The Supreme Court of Brazil on Friday authorized public universities to require proof of anticovid vaccination from students who want to return to face-to-face classes in 2022, a day after the Government of Jair Bolsonaro prohibited such possibility by decree.
The authorization was granted by magistrate Ricardo Lewadowski, one of the eleven members of the Federal Supreme Court, in precautionary measure that he granted in response to an appeal filed by opposition parties, and represents a new setback for Bolsonaro, leader of the Brazilian far-right denier and one of the most skeptical rulers about the seriousness of the pandemic.
The judicial measure provisionally suspends the decree published on Thursday by the Ministry of Education and that prohibited educational institutions linked to the federal government, mostly universities, from requiring their students to be vaccinated against covid-19.
The magistrate argued in his precautionary statement that the Brazilian public universities are guaranteed by law their autonomy and can decide whether or not to require the student’s vaccination certificate.
The decision, therefore, does not apply to colleges and technical institutes also linked to the federal government, which lack the same autonomy.
“I defer the emergency tutelage to determine the immediate suspension of the decree of the Ministry of Education, which prohibits the requirement of vaccination against covid as a condition for the return to face-to-face academic activities”, according to the Lewandowski ruling.
The next school year will begin at the end of January and, according to all forecasts, the classes will be totally face-to-face, after having operated remotely or mixed since March 2020, when a pandemic that has already killed more than 619,000 Brazilians arrived in the country. and infected about 22.3 million.

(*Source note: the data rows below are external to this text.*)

-- ==== Sys2Proof/Config.lean ====
section
/-! DEFINITION. What the spec leaves to an implementation or does not state: the fused roots, the cryptographic functions it
takes from other standards, and the free values. Every constant here is opaque: nothing in Lean can find its value, so a
statement about the machine holds whatever it is. -/

namespace Sys2Proof.Config

/-- Who accesses an address from another package (R239, R244, R245, R282): the launch, TID and core-domain instance there, the membership
and the phase counts of the thread, whether the access is one of those that the race table checks, and the scopes of its acquire and
its release. -/
structure Asker where
  launch  : Nat
  tid     : Nat
  core    : Nat
  inst    : Nat
  dmbd    : BitVec 32
  dmbp    : BitVec 8
  phc     : Word
  phd     : Word
  php     : Word
  phj     : Word
  checked : Bool
  acq     : Option (BitVec 3)
  rel     : Option (BitVec 3)
  deriving DecidableEq, Repr

/-- What another package asks of an address of this one (R282): a read of n bytes; a write, of bytes that carry a poison mark or not (R285);
an atomic or reduction on n bytes, its operation numbered in R152's order; or an arrival of a core's BARV. -/
inductive Asked where
  | read (n : Nat)
  | write (bytes : List Byte) (bad : Bool)
  | atomic (op n : Nat) (b d : DWord)
  | arrive (n core : Nat)
  deriving DecidableEq, Repr

/-- The 224 bytes of a flit that carries a contribution or partial with these fields (R384, R385): the spec gives them no layout. Log 69. -/
opaque partBody : (fields : List Nat) → List Byte
/-- The contribution or partial that the plaintext of a reduction-keyed flit carries, if it carries one (R384, R385). Log 69. -/
opaque partOf : (body : List Byte) → Option Contribution
/-- The body of a channel-control flit: a retry request, or else an acknowledgement, that names a slot and a SEQ (R384, R386); the spec gives
it no layout. Log 69. -/
opaque controlBody : (retry slot : Bool) → (seq : DWord) → List Byte
/-- What the plaintext of a channel-control flit says, if it is one (R384, R386). Log 69. -/
opaque controlOf : (body : List Byte) → Option (Bool × Bool × DWord)
/-- The request that the bytes in the mailbox make, if they make one (R379, R380): SPDM gives their format. Log 65. -/
opaque requestOf : (buffer : List Byte) → Option MailRequest
/-- What the enclave controller sends a switch to attest it (R391): its SPDM requests. Log 67. -/
opaque switchAsk : (draw : Nat) → List Byte
/-- The vendor-defined message that carries KR[e] and the switch's id inside a session with that switch (R391). Log 67. -/
opaque switchKey : (kr : BitVec 256) → (swid : Nat) → (draw : Nat) → List Byte
/-- Which of the sizes of BAR4 the host has chosen (R397): 2^(30 + this mod 12) bytes. Log 76. -/
opaque bar4Log : Nat
/-- Where in a firmware core's data memory the fetchers deliver the granules of a queue's packet (R376): the spec names no place. Log 129. -/
opaque granuleAt : (queue : Nat) → Nat
/-- The access that the plaintext of a bulk flit carries, if it carries one (R282): the spec gives it no encoding. Log 86. -/
opaque accessOf : (body : List Byte) → Option (DWord × Asked × Asker)
/-- The fused hash of the firmware root key (R371). -/
opaque rootH : BitVec 512
/-- SHAKE256 of the boot ROM, with which MEAS0 is extended (R373). -/
opaque bootRomDigest : BitVec 512
/-- SHAKE256 with a 512-bit output (R371, R373). -/
opaque shake512 : List Byte → BitVec 512
/-- SHAKE256 with a 288-bit output (R385). -/
opaque shake288 : List Byte → BitVec 288
/-- SHA-384 (R380, R382, R391). -/
opaque sha384 : List Byte → BitVec 384
/-- Falcon-1024 verification of a signature over a message under a public key (R371, R381). -/
opaque falconVerify : (key msg sig : List Byte) → Bool
/-- A Falcon-1024 signature under the device identity key (R379, R380). -/
opaque falconSign : (msg : List Byte) → List Byte
/-- Verification of a certificate chain under the Obyen root, with the public key it certifies (R391). -/
opaque certKey : (cert : List Byte) → Option (List Byte)
/-- The device certificate chain (R379, R380). -/
opaque deviceCert : List Byte
/-- ML-KEM-1024 encapsulation to a requester's key, as the session's response bytes (R380). -/
opaque kemEncapsulate : (kem : List Byte) → (draw : Nat) → List Byte
/-- AES-256-GCM encryption: key, IV, associated data, plaintext; ciphertext and tag (R384, R385). -/
opaque gcmSeal : (key : BitVec 256) → (iv : BitVec 96) → (aad pt : List Byte) → List Byte × List Byte
/-- AES-256-GCM decryption: none where the tag does not verify (R386). -/
opaque gcmOpen : (key : BitVec 256) → (iv : BitVec 96) → (aad ct tag : List Byte) → Option (List Byte)
/-- A key drawn from the enclave controller's random generator (R382, R400). -/
opaque drawKey : Nat → BitVec 256
/-- A 64-bit value that the spec leaves open: what another package answers to a remote load or atomic (R282). -/
opaque freeWord : Nat → DWord
/-- Bytes that another package's memory answers to one read (R282): the read's number, the byte within it. -/
opaque freeByte : (draw : Nat) → (i : Nat) → Byte
/-- Whether a line of the data that another package returns carries a poison mark (R285): the read's number, the line. -/
opaque freeMark : (draw : Nat) → (line : Nat) → Bool
/-- A pair tile's element that another package's part of the scan network delivers (R329, R331): the item's number, the
element. -/
opaque freePair : (draw : Nat) → (i : Nat) → Word × Word
/-- A decision that the spec leaves open: whether the other packages of a job have arrived at a phase (R120). -/
opaque freeBool : Nat → Bool
/-- A transcendental value whose rounding the model's interval arithmetic has not decided (R54): format and operand. -/
opaque freeSpecial : (fmt : Nat) → (fn : Nat) → (x : Nat) → Nat

end Sys2Proof.Config
end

The decree of the Ministry of Education was a reflection of Bolsonaro’s resistance to childhood immunization.
On December 16, the National Health Surveillance Agency (Anvisa), in its role as regulator of the sector, approved the pediatric vaccine from the pharmaceutical company Pfizer and recommended that it be applied to children between five and eleven years old.
The authorization of the regulatory body suffered fierce resistance from Bolsonaro, who also opposes the use of masks and other prevention measures and even maintains a firm campaign against vaccines, to the point that he has insisted that he will not allow his 11-year-old daughter get vaccinated.

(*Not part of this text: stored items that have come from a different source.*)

-- ==== Sys2Proof/Machine/Spill.lean ====
section
/-! DEFINITION. Freezing a core and the spill frame (R299 to R304): what the state-spill engine writes, the continuation it
makes, and what a resume restores. -/

namespace Sys2Proof.Machine

/-- Run an operation of the focus core on another core. -/
def State.onCore (s : State) (n : Nat) (f : State → State) : State := (f (s.focus n)).focus s.cur

/-! ### The bytes of a spill frame (R300, R302) -/

/-- A loop-stack entry in its 48 bytes (R302). -/
def LoopEntry.bytes (e : LoopEntry) : List Byte :=
  natBytes 8 e.start.toNat ++ natBytes 8 e.stop.toNat ++ natBytes 8 e.remaining ++ natBytes 8 e.started ++
    natBytes 4 e.drainN ++ natBytes 12 (1 + bit e.rot 1)

/-- Which held values are full: C, V0, V1, X, N, F (R302). -/
def HeldSet.mask (h : HeldSet) : Nat :=
  bit h.c.isSome 0 + bit h.v0.isSome 1 + bit h.v1.isSome 2 + bit h.x.isSome 3 + bit h.n.isSome 4 + bit h.f.isSome 5

/-- The held scalars and vectors of a set, in the order of section 4. -/
def HeldSet.scalars (h : HeldSet) : List Byte := [h.c, h.x, h.n, h.f].flatMap fun x => natBytes 8 (x.getD 0).toNat
@[inherit_doc HeldSet.scalars] def HeldSet.vectors (h : HeldSet) : List Byte :=
  (h.v0.getD Vec.zero).bytes ++ (h.v1.getD Vec.zero).bytes

/-- One replay-buffer entry (R300). Log 34. -/
def replayEntry (rem cls num lat fpf row : Nat) (data : List Byte) : List Byte :=
  [rem, cls, num, lat].flatMap (natBytes 1) ++ natBytes 4 data.length ++ natBytes 1 fpf ++ natBytes 1 row ++ natBytes 6 0 ++
    data ++ List.replicate ((16 - data.length % 16) % 16) 0

/-- The class, number, row and data of a register word's entry (R300); a merged write carries the whole register. Log 33. -/
def Core.replayOf (c : Core) (fp32 : Bool) : Write → Option (Nat × Nat × Nat × List Byte)
  | .scalar n x => some (0, n, 0, natBytes 8 x.toNat)
  | .pred n b => some (1, n, 0, natBytes 8 (bit b 0))
  | .mask n x en => some (2, n, 0, natBytes 16 ((c.thr.getK n &&& ~~~en) ||| (x &&& en)).toNat)
  | .vec n x en => some (3, n, 0, ((c.thr.getV n).merge x en).bytes)
  | .scale n x => some (4, n, 0, x.bytes)
  | .units _ _ addr bs =>
    let sb := c.thr.ctl.sbase.toNat
    if fp32 then some (5, addr / 8192 * 2 - sb, addr % 8192 / 512, bs) else some (5, addr / 4096 - sb, addr % 4096 / 256, bs)
  | .streamS q x => some (7, q, 0, natBytes 8 x.toNat)
  | .streamV q x => some (7, q, 0, x.bytes)
  | _ => none

/-- Join the two 256-byte halves of the rows of an FP32 tile. -/
def joinRows : List Write → List Write
  | .units u r a x :: .units _ _ _ y :: ws => .units u r a (x ++ y) :: joinRows ws
  | w :: ws => w :: joinRows ws
  | [] => []

/-- Where in an entry's data a poisoned word lies that a result's mark names, and its length. -/
def Write.markAt (w : Write) (m : PMark) : Option (Nat × Nat) :=
  match w, m.reg with
  | .scalar n _, .s k => if n = k then some (0, 8) else none
  | .mask n .., .k k => if n = k then some (0, 16) else none
  | .vec n .., .v k => if n = k then some (4 * m.lane, 4) else none
  | .scale n _, .e k => if n = k then some (2 * m.lane, 2) else none
  | .streamS n _, .stream k => if n = k then some (0, 8) else none
  | .streamV n _, .stream k => if n = k then some (4 * m.lane, 4) else none
  | _, _ => none

/-- The entries of one result, each with the places of its poisoned words (R300): its register words, the last of which names the latch,
or a latch-only entry; a vector beside state rows alone has a latch-only entry of its own. Log 33. -/
def Core.replayParts (c : Core) (rem : Nat) (l : Landing) : List (List Byte × List (Nat × Nat)) :=
  let rows := (l.writes.filter fun w => match w with | .units .. => true | _ => false).length
  let fp32 : Bool := rows = 2 || rows = 32
  let ws := (if fp32 then joinRows l.writes else l.writes).filterMap fun w => (c.replayOf fp32 w).map fun x => (w, x)
  let lat := match l.latch with | some (k, .scalar _) => 192 + k | some (k, .vector _) => 128 + k | none => 0
  let alone : Bool := ws.all fun x => x.2.1 = 5
  let regs := ws.mapIdx fun i x =>
    (replayEntry rem x.2.1 x.2.2.1 (if i + 1 = ws.length && !alone then lat else 0) l.flags.toNat x.2.2.2.1 x.2.2.2.2,
      l.marks.filterMap x.1.markAt)
  let bad (k : Nat) : List (Nat × Nat) :=
    l.marks.filterMap fun m => match m.reg with | .latch j => if j = k then some (4 * m.lane, 4) else none | _ => none
  regs ++ if !alone then [] else match l.latch with
    | some (k, .scalar x) => [(replayEntry rem 6 0 lat l.flags.toNat 0 (natBytes 8 x.toNat), if bad k = [] then [] else [(0, 8)])]
    | some (k, .vector x) => [(replayEntry rem 6 0 lat l.flags.toNat 0 x.bytes, bad k)]
    | none => []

The Government has not yet decided whether it will accept Anvisa’s recommendation on children, but has opened a “public consultation” so that any interested party, regardless of their scientific knowledge, can give their opinion on the matter.
According to the Minister of Health, Marcelo Queiroga, the decision will be made after that consultation and could be to release vaccination for children, but only with the consent of their parents and a “medical prescription.”
Most of the country’s regional health secretariats have already warned that, regardless of what the Ministry of Health decides, they will not require a medical prescription to vaccinate children under 12 years of age.